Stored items
-- ==== Sys2Proof/Machine/Ops.lean ====
section
/-! DEFINITION. The named operations over memory and registers (spec 20_memory.md, 40_execution_cycle.md), and raising a fault. -/

namespace Sys2Proof.Machine

/-- What a step of the CORE, or the effect of an instruction, ends in (R131). -/
abbrev Result := Host.Outcome State Fault Refusal

/-! ### The backing stores -/

/-- The cells from index `lo` on are in canonical form: indices strictly rising, no cell equal to what an unlisted index reads as. -/
def Memory.wfFrom (lo : Nat) : Memory → Bool
  | [] => true
  | (k, v) :: m => decide (lo ≤ k) && decide (v ≠ unlistedByte) && Memory.wfFrom (k + 1) m

/-- The canonical form of a store. -/
def Memory.wf (m : Memory) : Bool := Memory.wfFrom 0 m

/-- Every listed index lies below `n`: the store has `n` bytes. -/
def Memory.within (n : Nat) (m : Memory) : Bool := m.all fun c => decide (c.1 < n)

/-- The byte at an index. -/
def Memory.read (m : Memory) (k : Nat) : Byte :=
  match m with
  | [] => unlistedByte
  | (j, v) :: m => if k = j then v else Memory.read m k

/-- The store with one byte changed; the canonical form is kept. -/
def Memory.write (m : Memory) (k : Nat) (v : Byte) : Memory :=
  match m with
  | [] => if v = unlistedByte then [] else [(k, v)]
  | (j, w) :: m =>
    if k < j then
      if v = unlistedByte then (j, w) :: m else (k, v) :: (j, w) :: m
    else if k = j then
      if v = unlistedByte then m else (j, v) :: m
    else (j, w) :: Memory.write m k v

/-- The store whose bytes from index `k` on are the listed ones. -/
def Memory.writeAll (m : Memory) (k : Nat) : List Byte → Memory
  | [] => m
  | v :: vs => Memory.writeAll (Memory.write m k v) (k + 1) vs

/-- A pixel byte is a palette index, 0..7 (R26). -/
def Memory.palette (m : Memory) : Bool := m.all fun c => decide (c.2.toNat < 8)

/-! ### The address decode (R38) -/

/-- The content length `L = romBanks*16384 + videoBanks*12288` (R8). -/
def Header.contentLength (h : Header) : Nat := h.romBanks.toNat * 16384 + h.videoBanks.toNat * 12288

/-- The regions of R38, and the gap of R46, which holds no address. -/
inductive Region where
  | fixedBank | switchBank | io | ram | video | desc | stack | gap
  deriving DecidableEq, Repr

/-- The region of an address: the rows of R38 in order, the first match wins. -/
def regionOf (a : Word) : Region :=
  if a.toNat ≤ 0x3FFF then .fixedBank
  else if a.toNat ≤ 0x7FFF then .switchBank
  else if a.toNat ≤ 0x80FF then .io
  else if a.toNat ≤ 0xA0FF then .ram
  else if a.toNat ≤ 0xD0FF then .video
  else if a.toNat ≤ 0xD36A then .desc
  else if a.toNat ≤ 0xFFFF then .stack
  else .gap

/-- The content offset a video-window address names (R43). -/
def videoOffset (a : Word) : Nat := a.toNat - 0xA100 + 0x4000

/-- The byte of backing store an address names, the access checks aside: the store and the index in it (R38 to R45). -/
inductive Backing where
  | content (offset : Nat)
  | io (index : Nat)
  | ram (index : Nat)
  | desc (index : Nat)
  | stack (index : Nat)
  | none
  deriving DecidableEq, Repr

/-- The byte of backing store an address names. -/
def backingOf (a : Word) : Backing :=
  match regionOf a with
  | .fixedBank => .content (a.toNat % 0x4000)
  | .switchBank => .content a.toNat
  | .io => .io (a.toNat % 0x100)
  | .ram => .ram (a.toNat - 0x8100)
  | .video => .content (videoOffset a)
  | .desc => .desc (a.toNat - 0xD100)
  | .stack => .stack (a.toNat - 0xD200)
  | .gap => .none

/-- `ContentAt(k, a)` of R47. -/
def contentAt (s : State) (k : Nat) (a : Word) : Except FaultCause Byte :=
  if s.cart.contentLength ≤ k then .error (.contentOutOfRange a k) else .ok (s.content.read k)

/-- `ContentSet(k, a, v)` of R48. -/
def contentSet (s : State) (k : Nat) (a : Word) (v : Byte) : Except FaultCause State :=
  if s.cart.contentLength ≤ k then .error (.contentOutOfRange a k)
  else .ok { s with content := s.content.write k v }

/-- `MemRead(a, 1)` of R47. -/
def memRead (s : State) (a : Word) : Except FaultCause Byte :=
  match regionOf a with
  | .fixedBank => contentAt s (a.toNat % 0x4000) a
  | .switchBank => if s.cart.romBanks.toNat ≤ 1 then .error (.singleBankAccess a) else contentAt s a.toNat a
  | .io => .ok (s.io.read (a.toNat % 0x100))
  | .ram => .ok (s.ram.read (a.toNat - 0x8100))
  | .video => contentAt s (videoOffset a) a
  | .desc => .ok (s.desc.read (a.toNat - 0xD100))
  | .stack => .ok (s.stack.read (a.toNat - 0xD200))
  | .gap => .error (.unmappedAddress a)

/-- `MemWrite(a, 1, v)` of R48. -/
def memWrite (s : State) (a : Word) (v : Byte) : Except FaultCause State :=
  match regionOf a with
  | .fixedBank => contentSet s (a.toNat % 0x4000) a v
  | .switchBank => if s.cart.romBanks.toNat ≤ 1 then .error (.singleBankAccess a) else contentSet s a.toNat a v
  | .io => .ok { s with io := s.io.write (a.toNat % 0x100) v }
  | .ram => .ok { s with ram := s.ram.write (a.toNat - 0x8100) v }
  | .video => .error (.readOnlyWrite a)
  | .desc => .ok { s with desc := s.desc.write (a.toNat - 0xD100) v }
  | .stack => .ok { s with stack := s.stack.write (a.toNat - 0xD200) v }
  | .gap => .error (.unmappedAddress a)

/-! ### Registers -/

/-- `R[i]` (R11, R16). -/
def State.reg (s : State) (i : Fin 8) : Byte := s.regs[i]

/-- `R[i] <- v` (R11, R16). -/
def State.setReg (s : State) (i : Fin 8) (v : Byte) : State := { s with regs := s.regs.set i v }

/-- `CheckIndex(v)` of R89: the register an index value names. -/
def checkIndex (v : Word) : Except FaultCause (Fin 8) :=
  if h : v.toNat < 8 then .ok ⟨v.toNat, h⟩ else .error (.badRegisterIndex v)

/-- The pc after `n` operand bytes have been fetched (R18, R79). -/
def State.consume (s : State) (n : Nat) : State := { s with pc := s.pc + BitVec.ofNat 16 n }

/-- The trailing advance of R76. -/
def State.trailing (s : State) : State := { s with pc := s.pc + 1 }

/-! ### Raising a fault (R131 to R133) -/

/-- `raise <cause>` in an instruction at `s.pc` that has consumed `n` operand bytes: the machine stops with the record of R133.
There is no trap entry and no return (R138, R139). -/
def raise (s : State) (n : Nat) (c : FaultCause) : Result := .fault (.cpu c s.pc (s.pc + BitVec.ofNat 16 n))

/-- Goes on with the value of an access or a check made after `n` operand bytes, or raises its fault. -/
def attempt {α : Type} (s : State) (n : Nat) (r : Except FaultCause α) (k : α → Result) : Result :=
  match r with
  | .ok v => k v
  | .error c => raise s n c

/-- Ends an instruction at `s.pc` with `n` operand bytes in the state `t` its handler leaves, which has not moved the pc: the
operand bytes are consumed and the trailing advance follows (R72, R76). -/
def finish (n : Nat) (t : State) : Result := .next (t.consume n).trailing

end Sys2Proof.Machine
end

- ASSIGNED TASK:
Restate the whole of the data exactly.

- FINAL ANSWER:
-- ==== Sys2Proof/Machine/Ops.lean ====
section
/-! DEFINITION. The named operations over memory and registers (spec 20_memory.md, 40_execution_cycle.md), and raising a fault. -/

namespace Sys2Proof.Machine

/-- What a step of the CORE, or the effect of an instruction, ends in (R131). -/
abbrev Result := Host.Outcome State Fault Refusal

/-! ### The backing stores -/

/-- The cells from index `lo` on are in canonical form: indices strictly rising, no cell equal to what an unlisted index reads as. -/
def Memory.wfFrom (lo : Nat) : Memory → Bool
  | [] => true
  | (k, v) :: m => decide (lo ≤ k) && decide (v ≠ unlistedByte) && Memory.wfFrom (k + 1) m

/-- The canonical form of a store. -/
def Memory.wf (m : Memory) : Bool := Memory.wfFrom 0 m

/-- Every listed index lies below `n`: the store has `n` bytes. -/
def Memory.within (n : Nat) (m : Memory) : Bool := m.all fun c => decide (c.1 < n)

/-- The byte at an index. -/
def Memory.read (m : Memory) (k : Nat) : Byte :=
  match m with
  | [] => unlistedByte
  | (j, v) :: m => if k = j then v else Memory.read m k

/-- The store with one byte changed; the canonical form is kept. -/
def Memory.write (m : Memory) (k : Nat) (v : Byte) : Memory :=
  match m with
  | [] => if v = unlistedByte then [] else [(k, v)]
  | (j, w) :: m =>
    if k < j then
      if v = unlistedByte then (j, w) :: m else (k, v) :: (j, w) :: m
    else if k = j then
      if v = unlistedByte then m else (j, v) :: m
    else (j, w) :: Memory.write m k v

/-- The store whose bytes from index `k` on are the listed ones. -/
def Memory.writeAll (m : Memory) (k : Nat) : List Byte → Memory
  | [] => m
  | v :: vs => Memory.writeAll (Memory.write m k v) (k + 1) vs

/-- A pixel byte is a palette index, 0..7 (R26). -/
def Memory.palette (m : Memory) : Bool := m.all fun c => decide (c.2.toNat < 8)

/-! ### The address decode (R38) -/

/-- The content length `L = romBanks*16384 + videoBanks*12288` (R8). -/
def Header.contentLength (h : Header) : Nat := h.romBanks.toNat * 16384 + h.videoBanks.toNat * 12288

/-- The regions of R38, and the gap of R46, which holds no address. -/
inductive Region where
  | fixedBank | switchBank | io | ram | video | desc | stack | gap
  deriving DecidableEq, Repr

/-- The region of an address: the rows of R38 in order, the first match wins. -/
def regionOf (a : Word) : Region :=
  if a.toNat ≤ 0x3FFF then .fixedBank
  else if a.toNat ≤ 0x7FFF then .switchBank
  else if a.toNat ≤ 0x80FF then .io
  else if a.toNat ≤ 0xA0FF then .ram
  else if a.toNat ≤ 0xD0FF then .video
  else if a.toNat ≤ 0xD36A then .desc
  else if a.toNat ≤ 0xFFFF then .stack
  else .gap

/-- The content offset a video-window address names (R43). -/
def videoOffset (a : Word) : Nat := a.toNat - 0xA100 + 0x4000

/-- The byte of backing store an address names, the access checks aside: the store and the index in it (R38 to R45). -/
inductive Backing where
  | content (offset : Nat)
  | io (index : Nat)
  | ram (index : Nat)
  | desc (index : Nat)
  | stack (index : Nat)
  | none
  deriving DecidableEq, Repr

/-- The byte of backing store an address names. -/
def backingOf (a : Word) : Backing :=
  match regionOf a with
  | .fixedBank => .content (a.toNat % 0x4000)
  | .switchBank => .content a.toNat
  | .io => .io (a.toNat % 0x100)
  | .ram => .ram (a.toNat - 0x8100)
  | .video => .content (videoOffset a)
  | .desc => .desc (a.toNat - 0xD100)
  | .stack => .stack (a.toNat - 0xD200)
  | .gap => .none

/-- `ContentAt(k, a)` of R47. -/
def contentAt (s : State) (k : Nat) (a : Word) : Except FaultCause Byte :=
  if s.cart.contentLength ≤ k then .error (.contentOutOfRange a k) else .ok (s.content.read k)

/-- `ContentSet(k, a, v)` of R48. -/
def contentSet (s : State) (k : Nat) (a : Word) (v : Byte) : Except FaultCause State :=
  if s.cart.contentLength ≤ k then .error (.contentOutOfRange a k)
  else .ok { s with content := s.content.write k v }

/-- `MemRead(a, 1)` of R47. -/
def memRead (s : State) (a : Word) : Except FaultCause Byte :=
  match regionOf a with
  | .fixedBank => contentAt s (a.toNat % 0x4000) a
  | .switchBank => if s.cart.romBanks.toNat ≤ 1 then .error (.singleBankAccess a) else contentAt s a.toNat a
  | .io => .ok (s.io.read (a.toNat % 0x100))
  | .ram => .ok (s.ram.read (a.toNat - 0x8100))
  | .video => contentAt s (videoOffset a) a
  | .desc => .ok (s.desc.read (a.toNat - 0xD100))
  | .stack => .ok (s.stack.read (a.toNat - 0xD200))
  | .gap => .error (.unmappedAddress a)

/-- `MemWrite(a, 1, v)` of R48. -/
def memWrite (s : State) (a : Word) (v : Byte) : Except FaultCause State :=
  match regionOf a with
  | .fixedBank => contentSet s (a.toNat % 0x4000) a v
  | .switchBank => if s.cart.romBanks.toNat ≤ 1 then .error (.singleBankAccess a) else contentSet s a.toNat a v
  | .io => .ok { s with io := s.io.write (a.toNat % 0x100) v }
  | .ram => .ok { s with ram := s.ram.write (a.toNat - 0x8100) v }
  | .video => .error (.readOnlyWrite a)
  | .desc => .ok { s with desc := s.desc.write (a.toNat - 0xD100) v }
  | .stack => .ok { s with stack := s.stack.write (a.toNat - 0xD200) v }
  | .gap => .error (.unmappedAddress a)

/-! ### Registers -/

/-- `R[i]` (R11, R16). -/
def State.reg (s : State) (i : Fin 8) : Byte := s.regs[i]

/-- `R[i] <- v` (R11, R16). -/
def State.setReg (s : State) (i : Fin 8) (v : Byte) : State := { s with regs := s.regs.set i v }

/-- `CheckIndex(v)` of R89: the register an index value names. -/
def checkIndex (v : Word) : Except FaultCause (Fin 8) :=
  if h : v.toNat < 8 then .ok ⟨v.toNat, h⟩ else .error (.badRegisterIndex v)

/-- The pc after `n` operand bytes have been fetched (R18, R79). -/
def State.consume (s : State) (n : Nat) : State := { s with pc := s.pc + BitVec.ofNat 16 n }

/-- The trailing advance of R76. -/
def State.trailing (s : State) : State := { s with pc := s.pc + 1 }

/-! ### Raising a fault (R131 to R133) -/

/-- `raise <cause>` in an instruction at `s.pc` that has consumed `n` operand bytes: the machine stops with the record of R133.
There is no trap entry and no return (R138, R139). -/
def raise (s : State) (n : Nat) (c : FaultCause) : Result := .fault (.cpu c s.pc (s.pc + BitVec.ofNat 16 n))

/-- Goes on with the value of an access or a check made after `n` operand bytes, or raises its fault. -/
def attempt {α : Type} (s : State) (n : Nat) (r : Except FaultCause α) (k : α → Result) : Result :=
  match r with
  | .ok v => k v
  | .error c => raise s n c

/-- Ends an instruction at `s.pc` with `n` operand bytes in the state `t` its handler leaves, which has not moved the pc: the
operand bytes are consumed and the trailing advance follows (R72, R76). -/
def finish (n : Nat) (t : State) : Result := .next (t.consume n).trailing

end Sys2Proof.Machine
end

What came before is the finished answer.